Goal of the exercise: Your output should be the lines of the data that follow, reproduced exactly from the first through the line bearing "State.reset.Inv".

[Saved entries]
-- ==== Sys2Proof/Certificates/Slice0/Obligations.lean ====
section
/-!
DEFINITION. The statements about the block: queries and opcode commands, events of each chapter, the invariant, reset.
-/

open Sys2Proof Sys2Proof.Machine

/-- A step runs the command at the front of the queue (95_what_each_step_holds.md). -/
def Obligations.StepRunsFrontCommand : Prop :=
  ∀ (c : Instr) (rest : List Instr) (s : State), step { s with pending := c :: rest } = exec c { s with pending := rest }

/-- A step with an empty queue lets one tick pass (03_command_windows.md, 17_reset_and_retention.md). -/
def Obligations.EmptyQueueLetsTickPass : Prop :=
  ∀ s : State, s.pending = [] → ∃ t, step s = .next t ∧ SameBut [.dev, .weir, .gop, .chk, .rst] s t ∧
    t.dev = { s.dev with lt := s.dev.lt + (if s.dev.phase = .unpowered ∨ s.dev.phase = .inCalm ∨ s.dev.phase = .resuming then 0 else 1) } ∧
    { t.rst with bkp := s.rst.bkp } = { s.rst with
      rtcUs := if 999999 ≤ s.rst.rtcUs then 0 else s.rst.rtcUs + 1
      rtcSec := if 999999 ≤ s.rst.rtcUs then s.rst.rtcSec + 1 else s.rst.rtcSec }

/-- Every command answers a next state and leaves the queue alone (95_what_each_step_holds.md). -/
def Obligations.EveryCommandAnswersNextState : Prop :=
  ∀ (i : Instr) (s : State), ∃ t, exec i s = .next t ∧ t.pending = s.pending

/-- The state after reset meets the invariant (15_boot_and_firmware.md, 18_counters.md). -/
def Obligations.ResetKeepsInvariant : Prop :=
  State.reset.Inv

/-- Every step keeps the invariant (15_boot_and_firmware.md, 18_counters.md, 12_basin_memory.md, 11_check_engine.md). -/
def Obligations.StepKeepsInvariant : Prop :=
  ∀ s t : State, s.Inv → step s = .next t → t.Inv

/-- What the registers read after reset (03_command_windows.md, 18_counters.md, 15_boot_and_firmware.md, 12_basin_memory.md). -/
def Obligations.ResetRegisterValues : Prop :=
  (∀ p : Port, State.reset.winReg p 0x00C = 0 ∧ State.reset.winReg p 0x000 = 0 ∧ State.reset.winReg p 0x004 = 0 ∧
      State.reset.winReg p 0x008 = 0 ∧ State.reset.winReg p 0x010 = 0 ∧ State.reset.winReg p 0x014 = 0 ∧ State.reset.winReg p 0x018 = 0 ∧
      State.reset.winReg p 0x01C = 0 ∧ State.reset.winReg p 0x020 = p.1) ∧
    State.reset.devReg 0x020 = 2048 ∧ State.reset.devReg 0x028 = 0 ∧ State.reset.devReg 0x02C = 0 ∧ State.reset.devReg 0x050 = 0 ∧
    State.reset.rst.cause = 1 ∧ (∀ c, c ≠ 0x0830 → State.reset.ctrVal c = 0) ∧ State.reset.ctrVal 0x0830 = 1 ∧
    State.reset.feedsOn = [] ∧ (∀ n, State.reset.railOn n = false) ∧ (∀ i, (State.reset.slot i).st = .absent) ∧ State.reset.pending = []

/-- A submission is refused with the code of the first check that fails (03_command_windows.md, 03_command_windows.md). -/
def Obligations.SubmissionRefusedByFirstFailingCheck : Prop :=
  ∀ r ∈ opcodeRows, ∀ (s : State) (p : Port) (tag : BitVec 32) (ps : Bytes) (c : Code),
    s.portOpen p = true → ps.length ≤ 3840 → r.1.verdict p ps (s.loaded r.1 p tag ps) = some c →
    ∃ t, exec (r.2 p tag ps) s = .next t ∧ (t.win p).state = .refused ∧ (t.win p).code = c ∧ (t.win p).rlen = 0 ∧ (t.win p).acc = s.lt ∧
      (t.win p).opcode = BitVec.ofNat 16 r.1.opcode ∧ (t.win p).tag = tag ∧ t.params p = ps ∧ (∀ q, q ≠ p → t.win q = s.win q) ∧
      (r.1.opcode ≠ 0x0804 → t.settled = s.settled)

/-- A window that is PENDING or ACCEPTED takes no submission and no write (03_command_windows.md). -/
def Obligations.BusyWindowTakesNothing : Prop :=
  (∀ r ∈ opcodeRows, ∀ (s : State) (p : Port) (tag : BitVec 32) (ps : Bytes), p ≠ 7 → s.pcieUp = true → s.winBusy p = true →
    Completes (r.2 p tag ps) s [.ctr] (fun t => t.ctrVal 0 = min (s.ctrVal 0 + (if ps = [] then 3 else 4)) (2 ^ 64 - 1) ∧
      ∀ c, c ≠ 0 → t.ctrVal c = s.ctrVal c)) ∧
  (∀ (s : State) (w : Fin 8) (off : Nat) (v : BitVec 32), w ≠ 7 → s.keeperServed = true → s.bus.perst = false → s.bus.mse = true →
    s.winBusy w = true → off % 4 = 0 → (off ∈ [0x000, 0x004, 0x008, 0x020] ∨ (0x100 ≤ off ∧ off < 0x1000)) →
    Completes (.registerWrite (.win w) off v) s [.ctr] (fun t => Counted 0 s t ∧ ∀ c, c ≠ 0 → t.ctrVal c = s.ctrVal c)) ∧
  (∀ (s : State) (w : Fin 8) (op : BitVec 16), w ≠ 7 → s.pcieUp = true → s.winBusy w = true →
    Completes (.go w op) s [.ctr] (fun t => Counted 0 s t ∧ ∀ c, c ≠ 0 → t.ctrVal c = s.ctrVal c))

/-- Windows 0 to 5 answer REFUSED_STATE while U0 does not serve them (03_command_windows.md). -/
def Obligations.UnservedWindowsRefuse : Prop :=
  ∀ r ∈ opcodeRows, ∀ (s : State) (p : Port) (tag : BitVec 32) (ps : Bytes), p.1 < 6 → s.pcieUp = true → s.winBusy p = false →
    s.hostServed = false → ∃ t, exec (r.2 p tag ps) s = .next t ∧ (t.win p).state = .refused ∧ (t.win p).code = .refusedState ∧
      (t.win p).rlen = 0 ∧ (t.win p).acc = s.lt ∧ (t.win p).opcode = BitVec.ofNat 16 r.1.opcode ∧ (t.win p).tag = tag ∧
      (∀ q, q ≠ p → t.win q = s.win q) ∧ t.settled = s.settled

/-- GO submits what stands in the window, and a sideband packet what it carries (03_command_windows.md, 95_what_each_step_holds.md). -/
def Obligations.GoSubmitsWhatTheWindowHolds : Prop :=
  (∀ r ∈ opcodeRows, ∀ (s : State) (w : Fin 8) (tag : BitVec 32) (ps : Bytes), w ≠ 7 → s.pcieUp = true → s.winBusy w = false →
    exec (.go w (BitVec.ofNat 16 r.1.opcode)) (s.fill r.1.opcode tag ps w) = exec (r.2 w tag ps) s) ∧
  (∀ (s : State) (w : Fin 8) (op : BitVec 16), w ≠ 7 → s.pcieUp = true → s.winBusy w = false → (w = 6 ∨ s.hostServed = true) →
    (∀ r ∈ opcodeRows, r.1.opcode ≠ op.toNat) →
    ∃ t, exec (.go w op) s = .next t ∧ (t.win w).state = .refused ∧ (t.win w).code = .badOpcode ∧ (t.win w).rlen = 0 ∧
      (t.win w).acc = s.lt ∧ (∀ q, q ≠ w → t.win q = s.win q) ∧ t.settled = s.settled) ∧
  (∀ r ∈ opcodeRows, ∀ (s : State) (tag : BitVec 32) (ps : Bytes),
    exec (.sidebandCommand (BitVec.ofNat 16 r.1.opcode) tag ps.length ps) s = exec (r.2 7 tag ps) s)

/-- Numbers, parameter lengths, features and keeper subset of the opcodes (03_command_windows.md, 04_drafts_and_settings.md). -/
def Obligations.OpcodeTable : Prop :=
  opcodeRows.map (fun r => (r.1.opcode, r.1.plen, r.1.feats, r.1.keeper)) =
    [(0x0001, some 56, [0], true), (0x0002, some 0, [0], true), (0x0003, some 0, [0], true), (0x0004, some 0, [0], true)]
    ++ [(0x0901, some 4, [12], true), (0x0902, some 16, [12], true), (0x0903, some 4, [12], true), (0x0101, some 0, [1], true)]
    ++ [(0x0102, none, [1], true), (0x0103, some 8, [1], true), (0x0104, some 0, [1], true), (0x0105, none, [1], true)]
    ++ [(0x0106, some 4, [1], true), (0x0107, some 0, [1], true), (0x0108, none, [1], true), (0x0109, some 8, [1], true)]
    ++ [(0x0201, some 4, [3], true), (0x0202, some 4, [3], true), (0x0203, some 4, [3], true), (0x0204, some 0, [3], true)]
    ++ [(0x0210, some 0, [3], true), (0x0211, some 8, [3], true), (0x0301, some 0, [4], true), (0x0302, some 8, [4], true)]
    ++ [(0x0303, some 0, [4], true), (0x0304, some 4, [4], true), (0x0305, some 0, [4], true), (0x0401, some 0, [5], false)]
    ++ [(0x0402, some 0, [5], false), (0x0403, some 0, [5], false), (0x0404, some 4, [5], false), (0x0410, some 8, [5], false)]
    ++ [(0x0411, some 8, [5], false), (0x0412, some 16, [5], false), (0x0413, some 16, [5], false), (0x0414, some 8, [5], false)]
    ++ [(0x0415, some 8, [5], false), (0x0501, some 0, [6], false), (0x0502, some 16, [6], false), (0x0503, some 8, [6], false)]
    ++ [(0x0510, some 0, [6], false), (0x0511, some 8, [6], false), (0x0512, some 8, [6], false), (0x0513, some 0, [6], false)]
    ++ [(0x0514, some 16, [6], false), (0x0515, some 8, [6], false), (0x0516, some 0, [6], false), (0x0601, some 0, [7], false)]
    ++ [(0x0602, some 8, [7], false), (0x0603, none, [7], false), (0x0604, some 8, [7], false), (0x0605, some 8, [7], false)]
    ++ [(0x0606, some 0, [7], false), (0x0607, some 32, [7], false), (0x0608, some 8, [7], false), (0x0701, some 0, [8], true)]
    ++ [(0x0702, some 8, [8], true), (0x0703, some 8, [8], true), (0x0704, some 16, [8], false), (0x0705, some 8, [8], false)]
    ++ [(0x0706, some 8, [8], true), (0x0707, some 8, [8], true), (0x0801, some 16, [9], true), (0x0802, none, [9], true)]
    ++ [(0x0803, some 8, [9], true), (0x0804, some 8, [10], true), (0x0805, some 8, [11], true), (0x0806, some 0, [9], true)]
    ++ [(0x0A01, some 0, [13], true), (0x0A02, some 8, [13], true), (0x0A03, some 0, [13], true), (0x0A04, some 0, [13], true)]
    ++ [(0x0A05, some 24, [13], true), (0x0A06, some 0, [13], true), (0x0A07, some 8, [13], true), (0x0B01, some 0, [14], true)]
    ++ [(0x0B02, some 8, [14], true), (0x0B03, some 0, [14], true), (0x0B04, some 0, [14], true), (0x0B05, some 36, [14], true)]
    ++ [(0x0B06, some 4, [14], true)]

Worked solution:
-- ==== Sys2Proof/Certificates/Slice0/Obligations.lean ====
section
/-!
DEFINITION. The statements about the block: queries and opcode commands, events of each chapter, the invariant, reset.
-/

open Sys2Proof Sys2Proof.Machine

/-- A step runs the command at the front of the queue (95_what_each_step_holds.md). -/
def Obligations.StepRunsFrontCommand : Prop :=
  ∀ (c : Instr) (rest : List Instr) (s : State), step { s with pending := c :: rest } = exec c { s with pending := rest }

/-- A step with an empty queue lets one tick pass (03_command_windows.md, 17_reset_and_retention.md). -/
def Obligations.EmptyQueueLetsTickPass : Prop :=
  ∀ s : State, s.pending = [] → ∃ t, step s = .next t ∧ SameBut [.dev, .weir, .gop, .chk, .rst] s t ∧
    t.dev = { s.dev with lt := s.dev.lt + (if s.dev.phase = .unpowered ∨ s.dev.phase = .inCalm ∨ s.dev.phase = .resuming then 0 else 1) } ∧
    { t.rst with bkp := s.rst.bkp } = { s.rst with
      rtcUs := if 999999 ≤ s.rst.rtcUs then 0 else s.rst.rtcUs + 1
      rtcSec := if 999999 ≤ s.rst.rtcUs then s.rst.rtcSec + 1 else s.rst.rtcSec }

/-- Every command answers a next state and leaves the queue alone (95_what_each_step_holds.md). -/
def Obligations.EveryCommandAnswersNextState : Prop :=
  ∀ (i : Instr) (s : State), ∃ t, exec i s = .next t ∧ t.pending = s.pending

/-- The state after reset meets the invariant (15_boot_and_firmware.md, 18_counters.md). -/
def Obligations.ResetKeepsInvariant : Prop :=
  State.reset.Inv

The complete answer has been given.